Mes actions de député fédéral

La liste complète de mes questions, interpellations et diverses interventions à la Chambre est disponible sur cette partie du site web www.lachambre.be.

En voici une sélection:

Factures d’énergie: protéger davantage le consomateur

Ma proposition de résolution au Parlement vise à empêcher les reconductions tacites de contrats d’énergie à des conditions moins avantageuses que celles des nouveaux clients. Il existe des écarts de prix énormes entre les tarifs les plus chers et les moins chers. De plus, les documents des fournisseurs devraient systématiquement mentionner des éléments importants pour que le consommateurs puisse comparer: la date de début et de fin du contrat, le nom du produit contracté ainsi que la date de la fiche tarifaire du produit…

 

 

Recommandations  au Gouvernement après  la tricherie Volkswagen « dieselgate »

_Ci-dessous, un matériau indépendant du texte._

-- ==== Sys2Proof/Machine/Time.lean ====
section
/-! DEFINITION. The timebase and epoch boundaries (R196, R359-R369), the grazing plan (R198-R203), slowdown and ceiling
figures (R223, R224, R270), weir meters and misses (R253, R258, R262, R263), capacities (R254, R265, R266) and gauges
(R268, R269). -/

namespace Sys2Proof.Machine

/-! ### Figures of the epoch -/

/-- Per mille, rounded down, saturating at 65,535; 0 when the divisor is 0. -/
def perMille (a b : Nat) : W16 := if b = 0 then 0 else BitVec.ofNat 16 (min 65535 (1000 * a / b))

/-- CLK_ARR cycles of an epoch that has lasted `ns` nanoseconds. -/
def epochCycles (ns : Nat) (s : State) (f : Fold) : Nat := (((ns * s.power.clkArr : Nat) : Int) + f.stmt.cycles).toNat / 1000

/-- The ceiling ratio of R270. -/
def ceilingRatio (ns : Nat) (s : State) (f : Fold) : W16 :=
  perMille f.stmt.beatWork (16384 * countBits 32 f.live.engines * epochCycles ns s f)

/-- A meter's counts of the epoch begin again. -/
def againMeter (m : Meter) : Meter := { m with bytesLast := BitVec.ofNat 64 m.bytesNow, bytesNow := 0, announced := false }

/-- Step 2 of R196 for one fold: the figures of the epoch that ended, numbered `e` and `ns` nanoseconds long, are latched, its
counters begin again, and its statement page is rewritten (R250). -/
def latchFold (e : W64) (ns n : Nat) (s : State) : State :=
  if (foldAt s n).state = .free then s else
  rewritePage (modFold s n fun f =>
    let x := f.sched
    let slow := perMille x.interference x.readyTime
    { f with
      sched := { x with
        slowLast := slow, slowLcLast := perMille x.interferenceLc x.readyTime,
        history := (x.history ++ [slow.toNat]).drop (x.history.length - 63), readyTime := 0, interference := 0,
        interferenceLc := 0 },
      meters := f.meters.map fun p => (p.1, againMeter p.2),
      stmt := { f.stmt with
        epoch := e, misses := f.stmt.missesNow, missesNow := 0, ceilingRatio := ceilingRatio ns s f, beatWork := 0,
        cycles := 0 } }) n

/-- CLK_ARR changes to a frequency: the cycles of the epoch are corrected (R270). -/
def setClkArr (mhz : Nat) (s : State) : State :=
  if s.power.clkArr = mhz then s else
  let d : Int := (sinceBoundary s : Int) * ((s.power.clkArr : Int) - mhz)
  let s1 := forEach (s.folds.map fun p => p.1) (fun n s =>
    modFold s n fun f => { f with stmt := { f.stmt with cycles := f.stmt.cycles + d } }) s
  { s1 with power := { s1.power with clkArr := mhz },
            gauges := { s1.gauges with clockChanges := s1.gauges.clockChanges + 1 } }

/-! ### Misses (R262, R263) -/

/-- A fold class misses its guarantee in a window of `ns` nanoseconds. -/
def fellShort (f : Fold) (k ns : Nat) : Bool :=
  let g := (weirOf f (classOf k)).guarantee.toNat
  let m := meterOf f k
  g != 0 && decide (m.winBytes * 1000 < g * ns) && decide (ns < 2 * m.winHeld)

/-- The mean latency is above the target at the window's end. -/
def lateNow (f : Fold) (k : Nat) : Bool :=
  (weirOf f (classOf k)).target != 0 && decide ((weirOf f (classOf k)).target.toNat < (meterOf f k).ewma)

/-- Meter keys of a class: the link class has one a port. -/
def keysOf (c : Nat) : List Nat := if c = 2 then [2, 4] else [c]

/-- One class of a fold at the end of a window. -/
def judgeMiss (n ns c : Nat) (s : State) : State :=
  let f := foldAt s n
  let clear := fun (s : State) => forEach (keysOf c) (fun k s => modMeter n k (fun m => { m with winBytes := 0, winHeld := 0 }) s) s
  if (keysOf c).any fun k => fellShort f k ns || lateNow f k then
    let s1 := modMeter n c (fun m => { m with misses := satAdd m.misses 1, announced := true }) (clear s)
    let s2 := modFold s1 n fun f => { f with stmt := { f.stmt with missesNow := satAdd f.stmt.missesNow 1 } }
    if (meterOf f c).announced then s2 else raiseVector f.missVector s2
  else clear s

/-- The window that ends now, `ns` nanoseconds long. -/
def judgeWindow (ns : Nat) (s : State) : State :=
  forEach (List.range 16) (fun n s =>
    if !foldExists s n || (foldAt s n).meters.isEmpty then s
    else forEach [0, 1, 2, 3] (judgeMiss n ns) s) s

/-! ### The grazing plan -/

/-- Commons engines give back what the window in progress does not grant (R203). -/
def ungranted (s : State) : State :=
  forEach (s.engines.map fun p => p.1) (fun e s =>
    if engineHeld s e then s
    else forEach ((engineAt s e).queue.filter fun u => !granted s s.graze.window e (tagFold (tagOfCmd s u))) withdraw s) s

/-- Window 0 of the active plan begins. -/
def windowZero (s : State) : State := ungranted { s with graze := { s.graze with window := 0 } }

/-- The words of the bank that is not active, as many as its count. -/
def inactiveWords (s : State) : Nat × List W64 :=
  let b := s.graze.activeBank = 0
  let n := if b then s.graze.count1.toNat else s.graze.count0.toNat
  (n, (List.range n).map fun i => Tab.get 0 (if b then s.graze.bank1 else s.graze.bank0) i)

/-- Strictly ascending numbers. -/
def ascending : List Nat → Bool
  | [] => true
  | [_] => true
  | a :: b :: rest => decide (a < b) && ascending (b :: rest)

/-- An arming is valid (R200). -/
def planOk (s : State) (v : W64) : Bool :=
  let (n, ws) := inactiveWords s
  decide (s.tb.epoch.toNat < v.toNat) && decide (1 ≤ n) && decide (n ≤ 64) &&
    field (ws.headD 0) 0 16 == 0 && ascending (ws.map fun w => field w 0 16) &&
    ws.all fun w => (bitList 16 (bitsAt w 16 16)).all fun n => foldExists s n && !(foldAt s n).live.sealed

/-- A write of switch_epoch: 0 disarms (R198, R200). -/
def switchWrite (v : W64) (s : State) : State :=
  if v = 0 ∨ planOk s v then { s with graze := { s.graze with switchEpoch := v } }
  else { s with graze := { s.graze with refusals := s.graze.refusals + 1 } }

/-- The bank switch at a boundary. -/
def bankSwitch (s : State) : State :=
  if s.graze.switchEpoch ≠ 0 ∧ s.graze.switchEpoch.toNat ≤ s.tb.epoch.toNat then
    { s with graze := { s.graze with activeBank := 1 - s.graze.activeBank, switchEpoch := 0 } }
  else s

/-- A window after the first begins (R197, R203). -/
def windowStartAt (w : Nat) (s : State) : State :=
  if w = s.graze.window + 1 ∧ w < planCount s ∧ windowStart s w ≤ sinceBoundary s ∧ s.tb.state ≠ .unset then
    let s1 := noteOverruns s
    ungranted { s1 with graze := { s1.graze with window := w } }
  else s

/-! ### A boundary (R196) -/

/-- The settings of the timebase at a boundary that begins epoch e and lies at a cycle. -/
def beginEpoch (e : W64) (cycle : Nat) (s : State) : State :=
  let t := s.tb
  let sw := t.lenSwitch != 0 && decide (t.lenSwitch.toNat ≤ e.toNat)
  { s with tb := { t with
      epoch := e, boundaryCycle := cycle, lastBoundary := t.time, len := if sw then t.lenNext else t.len,
      lenSwitch := if sw then 0 else t.lenSwitch } }

/-- Step 1 of R196: what is scheduled for epoch e takes effect, with what is due for an earlier epoch (R366), and ranks whose
capacity has risen are honoured again (R266). -/
def changesNow (e : W64) (s : State) : State := bankSwitch (restoreRisen (resvBoundary (flockBoundary (applyArmed e s))))

/-- The boundary that begins epoch e, at a REFCLK_100 cycle: the last window of misses is judged, and then the steps of R196. -/
def boundary (e : W64) (cycle : Nat) (s : State) : State :=
  let old := s.tb.epoch
  let ns := sinceBoundary s
  let s1 := judgeWindow (if ns % 10000 = 0 then 10000 else ns % 10000) (noteOverruns s)
  let s2 := changesNow e (beginEpoch e cycle s1)
  let s3 := windowZero (forEach (List.range 16) (latchFold old ns) s2)
  twinBoundary (judgeReady (wakeAll s3))

/-- Cycles of an epoch, and of w = L/8. -/
def lenCycles (s : State) : Nat := s.tb.len.toNat / 10
def syncW (s : State) : Nat := s.tb.len.toNat / 80

/-- A class H record (R369). -/
def raiseH (detail : Nat) (s : State) : State := raiseFault { cls := 7, detail := detail } s

def predictFrom (t : Nat) (s : State) : State := { s with tb := { s.tb with predicted := t + lenCycles s } }

/-- LOCKED or FREE_RUN is left for LOCKED. -/
def lock (s : State) : State :=
  let was := s.tb.state
  let s1 := { s with tb := { s.tb with state := .locked, consecutive := 0, realign := false } }
  if was = .freeRun then raiseH 0x62 s1 else s1

/-- FREE_RUN: the boundary at the predicted cycle. -/
def freeBoundary (s : State) : State :=
  let p := s.tb.predicted
  let s1 := boundary (s.tb.epoch + 1) p s
  predictFrom p { s1 with tb := { s1.tb with realign := true } }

Mi-mars, la commission spéciale « dieselgate » de la Chambre, dont je faisais partie,  a adopté 59 recommandations (http://bit.ly/1WkAgO7) au Gouvernement après  la tricherie de Volkswagen visant à diminuer artificiellement le taux d’émission de CO2 de certains de ses véhicules. Au nom du groupe cdH, j’ai insisté pour que le gouvernement mette tout en œuvre au niveau du Conseil européen pour que VW– comme d’autres – indemnise les consommateurs européens au même niveau que les consommateurs américains.  Il semblait indispensable d’obliger le groupe à discuter un accord concernant des compensations financières à la suite de ce «dieselgate ». Un consommateur européen doit être égal à un consommateur américain. La majorité a refusé de nous suivre.

Réglementation sur les night shops: il faut la revoir!

 

Les réglements communaux sur les night shops ne suffisent pas. Beaucoup d’entre eux jouent en effet avec les différentes législations pour échapper aux règles générales qui les concernent. Je suis intervenu sur cette question au Parlement Fédéral. La proposition de loi de la NVA était mal finalisée.

TVA

Instaurer une TVA à 0 % sur l’eau (tant courante qu’en bouteille), les fruits et les légumes : c’est la loi que je propose avec d’autres députés cdH. Ce sont des produits de première nécessité et ils doivent donc être disponibles à un prix le plus abordable possible pour tous. Cela permettrait d’augmenter le pouvoir d’achat des gens, comme s’y engage le tax shift. Mais cela servirait aussi à lutter contre l’obésité, à relancer la consommation, et à donner un coup de pouce aux circuits courts de production. Je milite aussi sans relâche contre le gaspillage alimentaire, dans la continuité de mon mandat précédent au Parlement Wallon. Il faut que les grandes surfaces puissent déduire la TVA lorsqu’elles donnent des invendus aux banques alimentaires.

L’indemnisation des passagers en cas de retard d’avion 

17 février 2016 

    Madame la ministre, le Règlement européen (CE) 261/2004 consacre certains droits en faveur des voyageurs aériens. En cas de retard, les passagers doivent bénéficier d’une assistance sur place, sous forme de repas et de rafraîchissements en suffisance, compte tenu du délai d’attente, de deux appels téléphoniques (fax ou courriels), et, si cela s’avère nécessaire, d’un hébergement à l’hôtel et la prise en charge des transferts entre l’aéroport et l’hôtel.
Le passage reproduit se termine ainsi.